Your instructions
The answer must be every line of the records below that contains the word "when".

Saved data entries
= = =

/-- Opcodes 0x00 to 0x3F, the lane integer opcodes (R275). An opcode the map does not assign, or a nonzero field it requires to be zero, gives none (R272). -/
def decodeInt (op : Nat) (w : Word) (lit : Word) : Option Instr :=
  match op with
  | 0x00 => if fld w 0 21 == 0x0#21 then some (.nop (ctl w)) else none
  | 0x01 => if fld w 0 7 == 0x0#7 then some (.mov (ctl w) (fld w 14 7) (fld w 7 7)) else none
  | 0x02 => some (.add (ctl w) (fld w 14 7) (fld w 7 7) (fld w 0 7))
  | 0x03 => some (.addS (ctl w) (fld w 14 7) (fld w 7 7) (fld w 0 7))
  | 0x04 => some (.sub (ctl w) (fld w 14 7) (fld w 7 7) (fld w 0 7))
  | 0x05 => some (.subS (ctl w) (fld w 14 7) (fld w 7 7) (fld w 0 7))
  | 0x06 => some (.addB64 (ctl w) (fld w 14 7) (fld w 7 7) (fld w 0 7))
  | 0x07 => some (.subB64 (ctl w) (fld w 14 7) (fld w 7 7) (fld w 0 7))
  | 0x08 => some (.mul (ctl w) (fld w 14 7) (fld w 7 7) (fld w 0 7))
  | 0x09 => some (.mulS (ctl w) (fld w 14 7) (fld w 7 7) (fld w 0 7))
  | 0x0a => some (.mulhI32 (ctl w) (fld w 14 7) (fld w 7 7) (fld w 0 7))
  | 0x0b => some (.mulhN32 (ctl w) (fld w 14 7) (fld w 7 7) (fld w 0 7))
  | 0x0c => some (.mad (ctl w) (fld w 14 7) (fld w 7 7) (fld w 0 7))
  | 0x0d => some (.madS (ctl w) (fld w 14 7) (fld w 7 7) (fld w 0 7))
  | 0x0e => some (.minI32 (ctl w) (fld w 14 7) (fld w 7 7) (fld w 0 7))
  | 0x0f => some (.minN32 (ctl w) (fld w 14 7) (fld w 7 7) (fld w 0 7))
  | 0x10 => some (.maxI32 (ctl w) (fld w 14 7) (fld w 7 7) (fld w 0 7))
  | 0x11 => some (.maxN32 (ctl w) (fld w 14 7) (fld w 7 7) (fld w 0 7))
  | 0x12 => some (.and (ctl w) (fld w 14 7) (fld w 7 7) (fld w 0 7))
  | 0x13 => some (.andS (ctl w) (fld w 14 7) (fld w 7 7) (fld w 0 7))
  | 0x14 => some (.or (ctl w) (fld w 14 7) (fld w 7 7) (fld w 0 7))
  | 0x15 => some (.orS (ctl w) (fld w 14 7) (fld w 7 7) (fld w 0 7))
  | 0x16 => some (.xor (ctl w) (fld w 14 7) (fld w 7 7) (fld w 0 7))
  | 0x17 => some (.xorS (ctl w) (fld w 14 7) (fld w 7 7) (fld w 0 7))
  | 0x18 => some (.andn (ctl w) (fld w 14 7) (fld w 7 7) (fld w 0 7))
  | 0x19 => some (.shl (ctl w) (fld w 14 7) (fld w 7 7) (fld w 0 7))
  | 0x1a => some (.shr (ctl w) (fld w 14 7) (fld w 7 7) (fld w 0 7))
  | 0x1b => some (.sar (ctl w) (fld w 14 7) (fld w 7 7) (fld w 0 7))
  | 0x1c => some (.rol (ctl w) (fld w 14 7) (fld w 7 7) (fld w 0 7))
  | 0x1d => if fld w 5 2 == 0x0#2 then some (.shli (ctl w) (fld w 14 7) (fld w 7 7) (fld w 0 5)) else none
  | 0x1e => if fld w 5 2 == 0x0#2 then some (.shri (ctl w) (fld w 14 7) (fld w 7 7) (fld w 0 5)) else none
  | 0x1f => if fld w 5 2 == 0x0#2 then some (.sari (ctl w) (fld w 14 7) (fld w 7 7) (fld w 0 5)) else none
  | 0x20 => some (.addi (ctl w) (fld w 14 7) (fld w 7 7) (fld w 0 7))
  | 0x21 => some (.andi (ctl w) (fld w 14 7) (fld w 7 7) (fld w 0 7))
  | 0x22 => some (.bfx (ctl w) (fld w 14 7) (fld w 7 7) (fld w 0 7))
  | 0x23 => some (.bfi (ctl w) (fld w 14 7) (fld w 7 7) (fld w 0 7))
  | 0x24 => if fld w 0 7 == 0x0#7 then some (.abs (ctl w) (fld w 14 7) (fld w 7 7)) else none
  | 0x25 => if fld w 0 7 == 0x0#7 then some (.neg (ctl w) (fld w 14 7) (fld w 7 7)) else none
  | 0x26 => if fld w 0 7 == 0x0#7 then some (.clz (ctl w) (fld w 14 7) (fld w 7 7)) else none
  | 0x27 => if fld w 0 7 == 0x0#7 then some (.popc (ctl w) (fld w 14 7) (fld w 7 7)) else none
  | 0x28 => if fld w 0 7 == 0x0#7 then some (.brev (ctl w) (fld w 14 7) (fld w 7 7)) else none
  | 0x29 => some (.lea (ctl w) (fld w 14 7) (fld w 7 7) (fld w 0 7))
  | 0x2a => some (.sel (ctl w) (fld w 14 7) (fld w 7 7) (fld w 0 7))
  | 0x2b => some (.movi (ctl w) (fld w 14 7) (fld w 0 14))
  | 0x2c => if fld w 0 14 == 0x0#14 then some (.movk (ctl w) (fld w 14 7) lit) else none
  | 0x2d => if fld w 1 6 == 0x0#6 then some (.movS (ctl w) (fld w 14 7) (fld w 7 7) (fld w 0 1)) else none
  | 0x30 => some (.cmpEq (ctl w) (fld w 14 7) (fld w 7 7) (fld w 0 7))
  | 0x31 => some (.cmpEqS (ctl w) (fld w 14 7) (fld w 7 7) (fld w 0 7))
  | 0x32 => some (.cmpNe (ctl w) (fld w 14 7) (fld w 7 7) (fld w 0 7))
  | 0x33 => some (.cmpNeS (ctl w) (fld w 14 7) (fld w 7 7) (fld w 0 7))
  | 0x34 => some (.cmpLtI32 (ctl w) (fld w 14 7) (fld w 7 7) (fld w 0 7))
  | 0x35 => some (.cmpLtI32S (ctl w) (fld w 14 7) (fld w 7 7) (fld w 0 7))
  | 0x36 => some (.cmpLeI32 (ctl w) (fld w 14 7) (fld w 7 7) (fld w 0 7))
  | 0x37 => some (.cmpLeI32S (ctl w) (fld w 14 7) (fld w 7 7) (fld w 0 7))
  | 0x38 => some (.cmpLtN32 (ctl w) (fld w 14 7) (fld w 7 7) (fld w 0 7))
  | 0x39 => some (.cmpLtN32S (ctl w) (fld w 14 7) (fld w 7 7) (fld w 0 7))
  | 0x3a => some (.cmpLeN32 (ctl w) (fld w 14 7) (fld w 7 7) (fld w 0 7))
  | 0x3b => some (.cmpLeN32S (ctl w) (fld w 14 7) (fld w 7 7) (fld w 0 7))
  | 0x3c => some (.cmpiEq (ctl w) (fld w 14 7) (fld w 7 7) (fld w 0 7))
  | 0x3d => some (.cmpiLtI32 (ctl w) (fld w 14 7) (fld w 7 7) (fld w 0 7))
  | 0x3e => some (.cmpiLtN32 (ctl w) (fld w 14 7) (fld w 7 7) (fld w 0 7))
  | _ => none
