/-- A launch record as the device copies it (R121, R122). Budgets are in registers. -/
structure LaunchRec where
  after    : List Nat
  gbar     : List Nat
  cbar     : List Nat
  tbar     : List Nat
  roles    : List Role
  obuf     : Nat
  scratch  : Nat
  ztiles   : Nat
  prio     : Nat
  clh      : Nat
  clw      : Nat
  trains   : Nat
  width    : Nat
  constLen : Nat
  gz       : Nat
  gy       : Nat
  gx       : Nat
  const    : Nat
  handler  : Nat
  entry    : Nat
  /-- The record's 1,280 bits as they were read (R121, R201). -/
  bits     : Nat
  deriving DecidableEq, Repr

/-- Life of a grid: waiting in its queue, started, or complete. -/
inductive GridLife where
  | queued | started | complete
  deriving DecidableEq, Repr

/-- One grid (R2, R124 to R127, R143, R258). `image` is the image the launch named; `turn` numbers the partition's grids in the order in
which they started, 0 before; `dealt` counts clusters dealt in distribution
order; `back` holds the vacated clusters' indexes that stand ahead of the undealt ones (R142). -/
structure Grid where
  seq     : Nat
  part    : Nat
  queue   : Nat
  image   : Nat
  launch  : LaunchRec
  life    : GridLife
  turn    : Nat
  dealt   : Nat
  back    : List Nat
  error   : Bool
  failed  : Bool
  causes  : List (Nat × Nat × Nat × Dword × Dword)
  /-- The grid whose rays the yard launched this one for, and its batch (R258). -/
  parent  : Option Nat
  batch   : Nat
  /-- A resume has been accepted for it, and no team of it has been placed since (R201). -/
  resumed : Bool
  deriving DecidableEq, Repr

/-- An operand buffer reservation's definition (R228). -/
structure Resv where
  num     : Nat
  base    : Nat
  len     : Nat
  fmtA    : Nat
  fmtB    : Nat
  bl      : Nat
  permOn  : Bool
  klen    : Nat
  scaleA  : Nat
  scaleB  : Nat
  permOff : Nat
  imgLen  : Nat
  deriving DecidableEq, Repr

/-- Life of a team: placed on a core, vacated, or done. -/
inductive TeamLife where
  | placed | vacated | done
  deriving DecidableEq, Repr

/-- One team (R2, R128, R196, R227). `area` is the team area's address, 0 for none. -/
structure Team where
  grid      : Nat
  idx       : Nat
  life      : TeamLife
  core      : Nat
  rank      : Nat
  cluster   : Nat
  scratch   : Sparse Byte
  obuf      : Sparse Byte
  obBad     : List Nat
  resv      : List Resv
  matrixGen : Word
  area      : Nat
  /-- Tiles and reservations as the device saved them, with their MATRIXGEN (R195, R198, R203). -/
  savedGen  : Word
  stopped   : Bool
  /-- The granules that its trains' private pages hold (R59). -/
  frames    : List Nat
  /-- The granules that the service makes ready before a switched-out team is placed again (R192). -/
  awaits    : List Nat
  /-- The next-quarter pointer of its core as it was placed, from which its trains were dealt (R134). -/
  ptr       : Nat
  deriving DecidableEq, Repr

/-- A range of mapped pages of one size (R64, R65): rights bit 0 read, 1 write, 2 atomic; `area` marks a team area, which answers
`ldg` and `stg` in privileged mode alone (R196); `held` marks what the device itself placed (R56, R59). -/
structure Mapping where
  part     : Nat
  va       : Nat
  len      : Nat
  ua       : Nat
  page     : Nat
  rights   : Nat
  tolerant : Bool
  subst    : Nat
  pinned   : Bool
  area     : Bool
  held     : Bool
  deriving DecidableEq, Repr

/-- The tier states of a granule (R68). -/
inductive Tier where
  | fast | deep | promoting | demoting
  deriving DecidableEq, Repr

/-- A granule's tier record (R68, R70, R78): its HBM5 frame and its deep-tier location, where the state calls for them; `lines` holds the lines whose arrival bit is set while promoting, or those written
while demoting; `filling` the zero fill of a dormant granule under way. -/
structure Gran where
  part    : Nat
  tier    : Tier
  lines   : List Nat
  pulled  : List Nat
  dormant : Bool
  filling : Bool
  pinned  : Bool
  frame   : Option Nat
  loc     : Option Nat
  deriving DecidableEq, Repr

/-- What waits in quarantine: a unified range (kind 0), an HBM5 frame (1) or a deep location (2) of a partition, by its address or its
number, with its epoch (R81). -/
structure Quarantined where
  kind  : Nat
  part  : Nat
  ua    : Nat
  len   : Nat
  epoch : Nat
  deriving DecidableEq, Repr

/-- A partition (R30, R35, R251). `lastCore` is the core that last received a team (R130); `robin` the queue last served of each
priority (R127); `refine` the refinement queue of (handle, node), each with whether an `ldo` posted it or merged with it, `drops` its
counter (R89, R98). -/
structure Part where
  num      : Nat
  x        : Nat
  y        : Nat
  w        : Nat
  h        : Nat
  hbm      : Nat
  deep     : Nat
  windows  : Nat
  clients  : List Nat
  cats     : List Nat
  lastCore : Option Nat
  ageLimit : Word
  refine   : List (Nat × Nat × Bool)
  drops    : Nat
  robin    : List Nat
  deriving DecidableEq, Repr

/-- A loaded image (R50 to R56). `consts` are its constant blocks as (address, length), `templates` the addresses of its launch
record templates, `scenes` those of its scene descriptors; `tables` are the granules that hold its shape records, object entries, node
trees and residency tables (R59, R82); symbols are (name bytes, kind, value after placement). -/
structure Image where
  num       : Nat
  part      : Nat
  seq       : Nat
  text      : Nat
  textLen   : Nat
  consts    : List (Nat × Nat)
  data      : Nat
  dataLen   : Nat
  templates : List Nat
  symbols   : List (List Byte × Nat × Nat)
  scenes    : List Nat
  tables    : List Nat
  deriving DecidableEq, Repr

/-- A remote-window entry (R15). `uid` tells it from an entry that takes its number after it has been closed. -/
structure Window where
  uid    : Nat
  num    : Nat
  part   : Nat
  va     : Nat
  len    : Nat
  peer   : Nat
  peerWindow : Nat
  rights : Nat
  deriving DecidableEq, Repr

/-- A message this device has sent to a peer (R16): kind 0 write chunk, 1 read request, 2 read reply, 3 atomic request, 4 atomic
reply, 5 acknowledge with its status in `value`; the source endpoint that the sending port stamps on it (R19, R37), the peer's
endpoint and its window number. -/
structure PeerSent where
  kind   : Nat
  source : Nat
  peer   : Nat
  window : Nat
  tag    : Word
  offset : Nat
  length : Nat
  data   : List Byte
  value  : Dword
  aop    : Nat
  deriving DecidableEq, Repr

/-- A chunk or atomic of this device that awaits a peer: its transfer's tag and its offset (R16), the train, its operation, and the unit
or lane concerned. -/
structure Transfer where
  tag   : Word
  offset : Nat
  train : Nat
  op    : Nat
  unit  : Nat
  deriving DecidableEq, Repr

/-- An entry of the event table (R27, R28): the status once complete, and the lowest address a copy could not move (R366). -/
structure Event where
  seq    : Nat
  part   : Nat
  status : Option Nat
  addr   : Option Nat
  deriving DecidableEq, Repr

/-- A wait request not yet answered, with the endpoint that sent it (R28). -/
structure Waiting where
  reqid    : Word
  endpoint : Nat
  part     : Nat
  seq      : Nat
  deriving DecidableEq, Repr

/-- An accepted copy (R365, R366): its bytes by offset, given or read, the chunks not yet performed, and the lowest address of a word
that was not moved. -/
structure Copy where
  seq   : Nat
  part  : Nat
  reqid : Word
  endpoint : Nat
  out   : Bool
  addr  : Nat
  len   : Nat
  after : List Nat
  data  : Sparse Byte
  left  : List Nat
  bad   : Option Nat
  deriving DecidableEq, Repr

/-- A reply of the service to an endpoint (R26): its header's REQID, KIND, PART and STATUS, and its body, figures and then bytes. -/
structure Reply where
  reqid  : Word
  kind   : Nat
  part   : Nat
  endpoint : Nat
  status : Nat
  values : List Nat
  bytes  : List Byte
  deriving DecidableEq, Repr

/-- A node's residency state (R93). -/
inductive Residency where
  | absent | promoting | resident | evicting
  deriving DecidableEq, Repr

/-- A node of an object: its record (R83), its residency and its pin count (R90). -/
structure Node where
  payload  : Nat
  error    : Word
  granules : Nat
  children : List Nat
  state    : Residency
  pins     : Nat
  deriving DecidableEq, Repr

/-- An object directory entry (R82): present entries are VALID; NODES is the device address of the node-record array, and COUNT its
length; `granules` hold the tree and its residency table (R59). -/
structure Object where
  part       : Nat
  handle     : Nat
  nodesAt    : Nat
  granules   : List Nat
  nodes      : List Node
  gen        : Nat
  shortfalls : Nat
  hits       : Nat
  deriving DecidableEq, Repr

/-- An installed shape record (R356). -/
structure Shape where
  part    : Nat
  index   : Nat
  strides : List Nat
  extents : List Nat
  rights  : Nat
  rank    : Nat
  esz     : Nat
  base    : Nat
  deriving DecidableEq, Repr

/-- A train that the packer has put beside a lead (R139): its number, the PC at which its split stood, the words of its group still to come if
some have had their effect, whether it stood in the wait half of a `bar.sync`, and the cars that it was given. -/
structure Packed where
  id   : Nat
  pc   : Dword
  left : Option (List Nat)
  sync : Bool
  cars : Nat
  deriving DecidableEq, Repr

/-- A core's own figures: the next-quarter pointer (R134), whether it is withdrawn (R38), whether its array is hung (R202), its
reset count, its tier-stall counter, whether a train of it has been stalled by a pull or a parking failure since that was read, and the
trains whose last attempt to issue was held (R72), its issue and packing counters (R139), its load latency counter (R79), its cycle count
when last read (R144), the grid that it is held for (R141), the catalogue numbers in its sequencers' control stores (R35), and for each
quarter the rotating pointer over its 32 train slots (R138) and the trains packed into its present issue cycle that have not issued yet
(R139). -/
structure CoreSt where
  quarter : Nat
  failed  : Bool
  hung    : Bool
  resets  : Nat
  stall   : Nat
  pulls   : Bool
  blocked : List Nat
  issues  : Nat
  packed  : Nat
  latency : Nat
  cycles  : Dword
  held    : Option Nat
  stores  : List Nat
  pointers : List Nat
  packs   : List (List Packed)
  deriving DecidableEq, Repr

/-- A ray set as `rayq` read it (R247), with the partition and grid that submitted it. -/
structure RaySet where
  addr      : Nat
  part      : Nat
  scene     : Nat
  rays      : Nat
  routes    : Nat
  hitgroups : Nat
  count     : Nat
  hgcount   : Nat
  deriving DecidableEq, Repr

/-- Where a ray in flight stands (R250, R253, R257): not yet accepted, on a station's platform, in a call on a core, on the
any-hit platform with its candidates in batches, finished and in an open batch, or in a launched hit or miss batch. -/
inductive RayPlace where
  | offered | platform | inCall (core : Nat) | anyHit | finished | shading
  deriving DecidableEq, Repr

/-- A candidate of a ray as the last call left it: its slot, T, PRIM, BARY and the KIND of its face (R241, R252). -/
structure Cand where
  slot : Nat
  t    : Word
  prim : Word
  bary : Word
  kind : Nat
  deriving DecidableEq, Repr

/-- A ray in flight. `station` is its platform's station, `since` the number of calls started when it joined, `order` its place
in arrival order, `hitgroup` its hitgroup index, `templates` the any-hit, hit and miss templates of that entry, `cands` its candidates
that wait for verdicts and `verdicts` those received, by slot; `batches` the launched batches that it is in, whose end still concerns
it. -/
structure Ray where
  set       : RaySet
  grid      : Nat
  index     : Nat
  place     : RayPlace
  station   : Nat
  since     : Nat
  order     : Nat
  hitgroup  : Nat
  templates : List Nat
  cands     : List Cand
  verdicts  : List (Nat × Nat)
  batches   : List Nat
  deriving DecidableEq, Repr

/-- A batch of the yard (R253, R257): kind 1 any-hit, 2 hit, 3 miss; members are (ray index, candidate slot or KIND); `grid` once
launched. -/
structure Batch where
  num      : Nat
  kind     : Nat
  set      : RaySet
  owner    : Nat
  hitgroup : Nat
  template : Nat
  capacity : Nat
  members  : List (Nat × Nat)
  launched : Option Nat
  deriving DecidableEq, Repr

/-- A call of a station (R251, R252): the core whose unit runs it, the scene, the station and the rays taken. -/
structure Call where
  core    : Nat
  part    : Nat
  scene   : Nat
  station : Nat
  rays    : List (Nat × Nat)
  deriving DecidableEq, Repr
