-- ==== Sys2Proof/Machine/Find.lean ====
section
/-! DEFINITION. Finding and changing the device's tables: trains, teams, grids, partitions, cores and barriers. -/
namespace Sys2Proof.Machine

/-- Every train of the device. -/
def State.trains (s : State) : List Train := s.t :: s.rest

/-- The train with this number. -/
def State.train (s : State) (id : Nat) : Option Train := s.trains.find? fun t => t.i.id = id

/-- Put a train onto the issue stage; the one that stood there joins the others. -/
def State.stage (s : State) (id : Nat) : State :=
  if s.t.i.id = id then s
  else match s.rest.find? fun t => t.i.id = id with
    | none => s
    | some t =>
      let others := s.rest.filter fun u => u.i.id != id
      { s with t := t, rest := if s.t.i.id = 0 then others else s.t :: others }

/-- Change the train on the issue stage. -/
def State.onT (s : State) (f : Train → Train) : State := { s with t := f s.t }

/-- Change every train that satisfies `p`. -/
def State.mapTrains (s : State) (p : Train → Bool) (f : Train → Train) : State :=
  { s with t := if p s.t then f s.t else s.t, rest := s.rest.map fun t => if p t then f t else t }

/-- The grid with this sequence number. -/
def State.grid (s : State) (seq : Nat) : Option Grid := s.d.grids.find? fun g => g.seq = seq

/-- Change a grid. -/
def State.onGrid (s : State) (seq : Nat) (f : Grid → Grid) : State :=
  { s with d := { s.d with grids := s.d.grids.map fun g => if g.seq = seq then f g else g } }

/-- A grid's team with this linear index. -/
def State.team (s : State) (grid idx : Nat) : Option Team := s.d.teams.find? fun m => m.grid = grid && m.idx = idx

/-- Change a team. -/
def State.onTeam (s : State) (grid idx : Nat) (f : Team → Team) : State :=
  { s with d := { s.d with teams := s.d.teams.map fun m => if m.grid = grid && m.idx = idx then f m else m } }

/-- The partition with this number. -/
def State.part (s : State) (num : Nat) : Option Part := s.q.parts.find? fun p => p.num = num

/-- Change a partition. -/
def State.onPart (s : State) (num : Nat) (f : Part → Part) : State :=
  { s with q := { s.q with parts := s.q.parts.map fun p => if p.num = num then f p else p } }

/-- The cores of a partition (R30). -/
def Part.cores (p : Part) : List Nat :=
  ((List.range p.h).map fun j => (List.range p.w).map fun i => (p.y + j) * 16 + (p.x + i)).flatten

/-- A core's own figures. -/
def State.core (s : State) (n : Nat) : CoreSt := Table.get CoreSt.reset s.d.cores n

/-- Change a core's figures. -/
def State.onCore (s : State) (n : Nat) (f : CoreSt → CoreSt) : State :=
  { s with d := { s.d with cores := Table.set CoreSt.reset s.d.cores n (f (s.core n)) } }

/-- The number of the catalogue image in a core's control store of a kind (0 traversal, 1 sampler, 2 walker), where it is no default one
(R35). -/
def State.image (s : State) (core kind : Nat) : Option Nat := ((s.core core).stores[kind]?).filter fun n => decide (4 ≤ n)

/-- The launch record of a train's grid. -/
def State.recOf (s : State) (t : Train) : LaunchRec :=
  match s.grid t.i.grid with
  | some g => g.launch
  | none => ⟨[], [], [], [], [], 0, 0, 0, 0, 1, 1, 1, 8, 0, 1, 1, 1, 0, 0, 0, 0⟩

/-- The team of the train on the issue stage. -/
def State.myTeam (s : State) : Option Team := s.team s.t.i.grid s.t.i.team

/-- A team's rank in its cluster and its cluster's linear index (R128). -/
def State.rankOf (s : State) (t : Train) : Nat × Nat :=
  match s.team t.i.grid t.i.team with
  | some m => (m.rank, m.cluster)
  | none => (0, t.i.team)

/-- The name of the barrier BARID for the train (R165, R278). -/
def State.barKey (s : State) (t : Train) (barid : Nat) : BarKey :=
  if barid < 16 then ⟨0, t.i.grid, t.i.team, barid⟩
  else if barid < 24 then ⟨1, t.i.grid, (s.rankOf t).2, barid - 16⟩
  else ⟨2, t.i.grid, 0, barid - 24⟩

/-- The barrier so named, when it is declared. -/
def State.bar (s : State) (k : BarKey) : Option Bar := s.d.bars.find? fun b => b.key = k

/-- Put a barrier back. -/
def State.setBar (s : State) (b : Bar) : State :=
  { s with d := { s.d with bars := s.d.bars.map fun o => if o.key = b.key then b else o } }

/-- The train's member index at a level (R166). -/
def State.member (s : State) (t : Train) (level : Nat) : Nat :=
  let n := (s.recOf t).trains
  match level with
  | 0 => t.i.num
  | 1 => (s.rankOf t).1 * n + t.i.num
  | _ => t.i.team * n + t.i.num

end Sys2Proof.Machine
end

= = =

Task output
when last read (R144), the grid that it is held for (R141), the catalogue numbers in its sequencers' control stores (R35), and for each
/-- A ray in flight. `station` is its platform's station, `since` the number of calls started when it joined, `order` its place
/-- The barrier so named, when it is declared. -/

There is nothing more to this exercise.